Several aspects of the case were difficult. CT-guided biopsies of the lesion were inconclusive, yielding only inflammatory connective tissue, pushing us to define this lesion surgically. In retrospect, such findings can be expected after a needle biopsy of a myelolipoma. It was serendipitous that the patient required a sigmoidectomy for diverticulitis, because gaining access to this lesion without performing a bowel resection would be quite arduous. To gain access to the lesion, a mesorectal plane had to be followed during the sigmoid resection; therefore, a deeper and more extensive dissection than a standard sigmoid resection for diverticulitis was required. Consequently, we needed to resect a larger amount of rectosigmoid distally for fear of leaving devascularized proximal rectum. Despite staying in a mesorectal plane, presacral bleeding was also encountered as the lesion was excised. The bleeding was moderate and could be controlled with local hemostatic agents. However, it complicated the resection enough that a subtotal resection was satisfactory, especially after the benign frozen section results were noted.

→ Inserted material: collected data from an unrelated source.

/-- A physical core. -/
structure PCore where
  /-- the logical core whose state this core holds (R102) -/
  lcore : Nat
  res : Ctx := {}
  /-- the saved context of a real-time partition's core (R162) -/
  sav : Option Ctx := none
  /-- the resident set: false A, true B (R143) -/
  set : Bool := false
  wide : Wide := {}
  wb : List Host.Cell := []
  wbPoison : List Nat := []
  ab : List Host.Cell := []
  abPoison : List Nat := []
  launches : List Launch := []
  /-- next launch sequence number to try (R348) -/
  nextSeq : Nat := 0
  dispatch : BitVec 20 := 0
  /-- the core's copies of the reuse clocks of launches that its slots run (R105) -/
  rclk : Map (BitVec 32) := []
  victim : BitVec 16
  /-- Plumb time of the pop that took a job's last frame from the deque (R41) -/
  lastPop : Map Nat := []
  mxCount : BitVec 20 := 0
  mxEnded : List Ended := []
  heldA : Option HeldSpan := none
  /-- committed jobs whose commit groups are not folded yet, the latest first (R149) -/
  commits : List Commit := []
  hodCount : Map (BitVec 20) := []
  hodq : List Xfer := []
  /-- slots (by number) and cards (16 + reference × 2^16 + card) that wait for a hod-queue entry, in order (R170) -/
  hodWait : List Nat := []
  hodEnded : List Ended := []
  fifoA : List Byte := []
  fifoB : List Byte := []
  /-- held FE and barrier waits, SYNC watches, RINGAW requests, in arrival order (R299) -/
  waits : List Req := []
  /-- requests held by LOCK or a core-scope fault, in arrival order (R422, R424) -/
  lockHeld : List Req := []
  contribs : List Contribution := []
  /-- untaken results, the oldest first: job, value, poison (R377) -/
  results : List (Nat × V512 × Bool) := []
  redStat : Word := 0
  /-- reductions the core has completed -/
  redSeq : BitVec 32 := 0
  shadow : List (BitVec 256) := []
  /-- the ring position after the latest entry that an agent made here as a sender or an engine, by sender key or agent code
  (R133) -/
  authors : Map Nat := []
  /-- journal ring: the entries between the compaction pointer and the write position (R139, R145) -/
  ring : List (BitVec 256) := []
  /-- entries ever written to the ring -/
  ringPos : Nat := 0
  baseRes : Ctx := {}
  baseSav : Option Ctx := none
  baseWide : Wide := {}
  /-- core clock count since the most recent start of the cluster clock (R45) -/
  cc : Nat := 0
  /-- members of the current pass still to issue, and the clock each is due (R46) -/
  pass : List (Nat × Nat) := []
  watch : Word := 0
  whit : BitVec 256 := 0
  /-- the core clock of the watch hit or stop command, while the stop is on its way (R406) -/
  stopping : Option (Nat × Nat) := none
  stopSrc : BitVec 8 := 0
  lock : Word := 0
  temp : Nat := 0
  /-- thermally frozen, and consecutive hot samples at L (R482) -/
  thermFrozen : Bool := false
  hotSamples : Nat := 0
  /-- hot with no cool idle core: its record is written (R482) -/
  hotAlone : Bool := false
  /-- heartbeat stored in this period; misses; captured; periods since capture (R426, R476) -/
  beaten : Bool := false
  misses : Nat := 0
  captured : Bool := false
  /-- Plumb times of the start of the heartbeat period and of the capture -/
  beatFrom : Nat := 0
  capturedAt : Nat := 0
  dcmdSeen : Bool := false
  /-- slots to which DCMD 4 has been applied in a series (R428) -/
  killed : BitVec 16 := 0
  /-- core-scope fault: requests are held and no frame is taken (R424) -/
  coreFault : Bool := false
  /-- takes no frame until an LPCT entry names it again (R102) -/
  vacated : Bool := false
  /-- stopped for a ratio change, a remap or a migration -/
  halted : Bool := false
  /-- stopped for a gang switch (R164) -/
  switching : Bool := false
  /-- correctable errors in the current millisecond (R455) -/
  corrected : Nat := 0
  deriving DecidableEq, Repr

/-! ### Messages in flight (R115) -/

/-- A message, reply or notice in flight. -/
inductive Msg where
  /-- request to the node `dst` (codes of `nodeOf`) -/
  | req (dst : Nat) (r : Req)
  /-- request that dropped out or is held for a saved context of core `p` (R174) -/
  | held (p : Nat) (r : Req)
  | reply (dst : Agent) (tag : Nat) (part : Nat) (a : Answer)
  /-- register fill: `vec` names a v register (R56) -/
  | fill (key : BitVec 12) (job : Nat) (rsn : BitVec 32) (src : Agent) (tag : Nat) (lc sl : Nat) (vec : Bool)
      (reg : Nat) (val : V512) (psn : Bool)
  | send (key : BitVec 12) (job : Nat) (rsn : BitVec 32) (src : Agent) (tag : Nat) (lc sl : Nat)
      (w0 w1 : Word) (psn0 psn1 : Bool) (mtag : BitVec 6)
  | urgent (src : Agent) (tag : Nat) (lc sl : Nat) (u : Urgent)
  | decr (src : Agent) (tag : Nat) (key : BitVec 12) (job : Nat) (rsn : BitVec 32) (lc : Nat) (idx : Nat)
  /-- steal request of a thief slot (R40) -/
  | steal (p sl : Nat) (victim : Nat) (job : Nat)
  /-- frame of a launch on its way to logical core `lc`; `src` the launching logical core (R348) -/
  | frame (lc : Nat) (src : Nat) (f : V512) (dcount : Nat)
  /-- batch of accesses of a launch reported by a slice (R105) -/
  | clock (launch : Nat) (n : Nat)
  | resetNotice (dst : Nat) (lc : Nat)
  /-- packet of a hod transfer of logical core `lc`, by the transfer's `uid`: data read at issue (R192) -/
  | packet (lc : Nat) (id : Nat) (job : Nat) (pk : Packet) (data : List (Byte × Bool))
  | notice (node : Nat) (job : Nat) (va : Nat) (kinds : Nat) (p sl : Nat)
  | watchStop (p : Nat) (src : Nat)
  deriving DecidableEq, Repr
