/-- The phase that the issuing slot runs in (R27, R28): the phase of the real-time job of its core's context. -/
def slotPhase (s : State) : Option Job :=
  if (getCore s s.who.1).res.rtJob = some (myJob s) then
    match findJob s (myJob s) with
    | some j => if j.phase = .closed then none else some j
    | none => none
  else none

/-- The BUDGET register (R27, R357): ⌊(Texp − TIME) × fcc⌋, 0 past Texp, all ones outside any phase. -/
def budgetWord (s : State) : Word :=
  match slotPhase s with
  | some j => BitVec.ofNat 64 ((j.texp - s.plumb) * 24 / j.fccTicks)
  | none => BitVec.allOnes 64

end Sys2Proof.Machine
end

Given the benign nature of these lesions, the risk of recurrence after excision is minimal, so no interval screening abdominopelvic imaging is indicated. In this case, if an interval increase is seen in the size of the mass incidentally, it is important to rule out the more common retroperitoneal malignancies mentioned previously with a percutaneous needle biopsy. Surgical intervention would not be indicated if the biopsy showed tissue elements consistent with myelolipoma and patient was without the aforementioned size effect symptoms.

CONCLUSION

We present the case of a presacral myelolipoma that was difficult to identify without a surgical excision. Laparoscopic management of the mass and of the diverticular disease was successful and is a reasonable approach to a lesion in such a challenging location.